/-! ### The orderly handover (R460) -/

/-- A handover is started: an OFFER two base periods ahead, or 0x74 where the partner is not in STANDBY (R460). -/
def State.offerHandover (s : State) (why : HandoverWhy) : State :=
  if s.twn.st ≠ .holder then (if why = .host then s.raise 0x74 2 else s)
  else if s.twn.offer.isSome then s
  else if !(s.twn.inStep && s.twn.linkUp && tbit s.twn.peerHealth 2) then s.raise 0x74 0
  else
    let n := s.cmb.n + 2
    (s.setTwn { s.twn with offer := some n, accepted := false, why := why }).sendLease 4 s.member 0 n

/-- HANDOVER: a write of TWN_CTRL.HANDOVER (R460). -/
def execHandover (s : State) : Host.Outcome State Fault Refusal :=
  if !s.hostUp then .next s else .next (s.offerHandover .host)

/-- OFFER: a partner in STANDBY answers ACCEPT with the same n (R460). -/
def execOffer (n : BitVec 8) (s : State) : Host.Outcome State Fault Refusal :=
  let s := s.linkFrame
  if s.twn.st = .standby then
    .next ((s.setTwn { s.twn with offer := some (nearByte s.cmb.n n), accepted := true }).sendLease 5 s.member 0 n.toNat)
  else .next s

/-- ACCEPT: the holder takes it for the period it offered, before that begins (R460). -/
def execAccept (n : BitVec 8) (s : State) : Host.Outcome State Fault Refusal :=
  let s := s.linkFrame
  match s.twn.st, s.twn.offer with
  | .holder, some k =>
    if k % 256 = n.toNat && decide (s.cmb.n < k) then .next (s.setTwn { s.twn with accepted := true }) else .next s
  | _, _ => .next s

/-- HANDOVER_ABANDONED: the offered period begins without ACCEPT: 0x74 with cause 1, and the holder keeps acting (R460);
an activation that waited for it is refused with 0xAE (R574), and an ejected member discards its parts (R604). -/
def execHandoverAbandoned (s : State) : Host.Outcome State Fault Refusal :=
  if s.twn.st = .holder && s.twn.offer.isSome && !s.twn.accepted then
    let s := (s.setTwn { s.twn with offer := none }).raise 0x74 1
    .next (if s.twn.why = .activation && s.lcy.activating then s.refuseActivation 0xAE
      else if s.twn.why = .eject && s.pw.eject then s.ejectParts.ejectSteps else s)
  else .next s

/-- The offered and accepted period n has ended: RELINQUISH on the link and in the lease window, ACT_UNTIL at t_h, the start of
n + 2, and the member grants its peer (R460). -/
def State.relinquish (s : State) (n : Nat) : State :=
  let th := s.baseStart (n + 2)
  let s := (s.sendLease 3 s.member 0 n).leaseWindow 3 0 n
  let s := (s.setTwn { s.twn with actUntil := some th, peerEnd := none, witEnd := none, reqs := [] }).sendDown
    (.actUntil th none)
  s.stopActing .unsynced

/-- RELINQUISH: an issuer's occupancy by the member ends at t_h, the start of base period n + 2; a partner that accepted asks
for the grant at once, and the Comb evaluations of n + 1 are skipped for the role (R458, R460). -/
def execRelinquish (path : LeasePath) (member : Bool) (n : BitVec 8) (s : State) : Host.Outcome State Fault Refusal :=
  let th := s.baseStart (nearByte s.cmb.n n + 2)
  match path with
  | .link h =>
    let s := s.linkFrame.takeHealth h
    let s := s.setTwn { s.twn with occ := s.twn.occ.map (fun o => if o.member = member then { o with th := some th } else o) }
    if s.twn.accepted && decide (member ≠ s.member) then .next (State.sendRequest { s with cmb := { s.cmb with skip := true } })
    else .next s
  | .window e =>
    .next (s.setTwn { s.twn with witness := tmod {} s.twn.witness e.val (fun r =>
      { r with occ := r.occ.map (fun o => if o.member = member then { o with th := some th } else o) }) })

/-! ### The twin link (R439, R445) -/

/-- A standby leaves step with a fault of its replay: SNAP_FAULT_CNT, 0x76 (R448). -/
def State.snapFault (s : State) (cause : Nat) : State :=
  let s := s.leaveStep
  (s.setTwn { s.twn with snapFaultCnt := satInc 0xFFFF s.twn.snapFaultCnt }).raise 0x76 (BitVec.ofNat 64 cause)

/-- TB3 moves by x units of 2⁻³² ns (a step). -/
def TimeState.shiftTb3 (t : TimeState) (x : Int) : TimeState := { t with tb3 := t.tb3.plus x, tb3Stepped := true }

/-- A measurement of TB3 over the twin link: this member's less its partner's, in 1/256 ns, a free value. The holder's TB3 is the
defining one and is not corrected; its partner steps once and then steers by rate. TB3_LOCK is 1 while the two agree within ±8 ns;
a standby whose lock clears leaves step (R60, R448). -/
def State.takeTb3 (s : State) : State :=
  if s.twn.partner.isNone then s
  else
    let off := Config.tb3Diff s.freeIdx
    let s := s.tookFree
    let s : State :=
      if s.twn.st = .holder then s
      else if !s.time.tb3Stepped then s.setTime (s.time.shiftTb3 (-off * 2 ^ 24))
      else State.tookFree { s with time := { s.time with tb3 := { s.time.tb3 with rate := clampRate (Config.servoRate s.freeIdx) } } }
    let agree := decide (off.natAbs ≤ 8 * 256)
    let left := s.time.tb3Lock && !agree && decide (s.twn.st = .standby)
    let s := s.setLock 3 agree
    if left then s.snapFault 4 else s

/-- IDLE: a frame that keeps the link valid (R445); the TB3 measurement over the link comes with it (R60, log 86). -/
def execIdle (s : State) : Host.Outcome State Fault Refusal := .next s.linkFrame.takeTb3

/-- TB3 is a member's own again: its lock is gone until the two agree once more (R60, log 86). -/
def State.loseTb3 (s : State) : State := (s.setTime { s.time with tb3Stepped := false }).setLock 3 false

/-- TWIN_LINK_LOST: 100 µs without a valid frame: a member that does not act takes over on its own inputs (R445, R458). -/
def execTwinLinkLost (s : State) : Host.Outcome State Fault Refusal :=
  if !s.twn.linkUp then .next s
  else
    let s := if s.twn.st = .standby then s.applyMirrored else s
    let t := s.twn
    let takes := decide (t.st = .forming) || decide (t.st = .standby) || decide (t.st = .unsynced)
    let s := s.setTwn { t with
      linkUp := false, goodPeriods := 0, partner := none, inStep := false, linkLossCnt := satInc 0xFFFF t.linkLossCnt
      st := if takes then .taking else t.st
      tookFromUnsynced := if takes then decide (t.st = .unsynced) else t.tookFromUnsynced
      accepted := t.accepted && (match t.occ with | some o => o.th.isSome | none => false)
      snaps := if takes then [] else t.snaps, mirrored := if takes then [] else t.mirrored
      image := [], loaded := false, hashAcc := if takes then [] else t.hashAcc }
    .next (s.loseTb3.raise 0x77 0)

/-- A twin can form with the partner (R439, R442). -/
def State.mayForm (s : State) : Bool := s.twn.partner.isSome && (!s.hears || s.leaseModeOk s.wag.mode)

/-- What stands against a twin with a partner, by the bits of 0x71; none where every condition is met (R439). -/
def State.twinFault (s : State) (p : PartnerInfo) : Option Nat :=
  let v := decide (p.variantL ≠ s.pw.variantL)
  let seg := !p.sameSegment
  let stn := decide (p.station.val ≠ s.station)
  let mem := decide (p.member = s.member)
  let lease := decide (p.leaseStn.val = s.leaseStn)
  let bits := v.toNat + 2 * seg.toNat + 4 * stn.toNat + 8 * mem.toNat + 16 * lease.toNat
  if bits = 0 && p.enabled then none else some bits

/-- A member alone becomes FORMING: it stops acting and waits for the persistent configuration and a state image (R453, R458). -/
def State.startForming (s : State) : State :=
  let s := s.stopActing .forming
  (s.setTwn { s.twn with image := [], loaded := false, formed := false }).loseTb3

/-- TWIN_LINK_UP: ten base periods of valid frames: the link is UP, and a twin forms where the partner meets R439 and the mode
serves the lease (R439, R442, R445, R458). -/
def execTwinLinkUp (p : PartnerInfo) (s : State) : Host.Outcome State Fault Refusal :=
  let s := s.linkFrame
  let s := if s.twn.linkUp then s else (s.setTwn { s.twn with linkUp := true }).raise 0x77 1
  if !s.twinEn then .next s
  else
    match s.twinFault p with
    | some bits => .next ((s.setTwn { s.twn with partner := none }).raise 0x71 (BitVec.ofNat 64 bits))
    | none =>
      let s := s.setTwn { s.twn with
        partner := some p, peerHealth := p.health, versionDiff := decide (p.actId ≠ s.actId) }
      match s.twn.st with
      | .solo => .next (if p.acting && s.mayForm then s.startForming else s)
      | .taking => if p.acting then .next (s.stopActing .unsynced) else .next s
      | _ => .next s

/-! ### Snapshots, hashes, changes (R446 to R453) -/

/-- SNAP: the standby takes records for replay; one that fails its CRC or layout is a fault of cause 3 (R446, R448). -/
def execSnap (n : Word) (final : Bool) (records : List SnapRecord) (intact : Bool) (s : State) :
    Host.Outcome State Fault Refusal :=
  let s := s.linkFrame
  if !s.replays then .next s
  else if !intact then .next (s.snapFault 3)
  else .next (s.setTwn { s.twn with snaps := s.twn.snaps ++ [(n.toNat, final, records)] })

/-- HASH: the holder compares the standby's output hash with its own (R452). -/
def execHash (n : Word) (h : Word) (s : State) : Host.Outcome State Fault Refusal :=
  let s := s.linkFrame
  match s.twn.st, s.twn.hashes.find? (fun x => decide (x.1 = n.toNat)) with
  | .holder, some x =>
    let s := s.setTwn { s.twn with hashes := s.twn.hashes.filter (fun y => decide (y.1 ≠ n.toNat)) }
    if x.2 = h then .next s
    else
      let s := s.setTwn { s.twn with
        hashMisCnt := satInc 0xFFFF s.twn.hashMisCnt, inStep := s.twn.inStep && s.twn.versionDiff }
      .next (s.raise 0x75 (BitVec.ofNat 64 (n.toNat + s.twn.versionDiff.toNat * 2 ^ 32)))
  | _, _ => .next s

/-- CHANGE: the standby takes a mirrored change for its base period, and acknowledges it (R449, R450). -/
def execChange (seq : Word) (n : Word) (desc : List Byte) (data : List Byte) (s : State) : Host.Outcome State Fault Refusal :=
  let s := s.linkFrame
  if !s.replays then .next s
  else
    let s := s.setTwn { s.twn with mirrored := s.twn.mirrored ++ [(seq, n.toNat, desc, data)] }
    .next (s.emitOut (.twin 5 (leBytes 4 seq.toNat)))

/-- CHANGE_ACK: the holder's acceptance of the change is complete; it takes effect from its base period (R449). -/
def execChangeAck (seq : Word) (s : State) : Host.Outcome State Fault Refusal := .next (s.linkFrame.acceptChange seq)

/-- CHANGE_ACK_TIMEOUT: 1 ms without the acknowledgement: the change is accepted on the holder alone, its standby, which HEALTH
tells, is UNSYNCED, and 0x7A is raised (R449). -/
def execChangeAckTimeout (seq : Word) (s : State) : Host.Outcome State Fault Refusal :=
  if s.twn.changes.any (fun x => decide (x.seq = seq) && !x.acked) then
    let s := s.acceptChange seq
    .next ((s.setTwn { s.twn with inStep := false }).raise 0x7A (BitVec.ofNat 64 seq.toNat))
  else .next s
• • • • • • •
» Try it
Give the number of lines in the data that contain the string "peerHealth", and nothing else.

» Completed task
2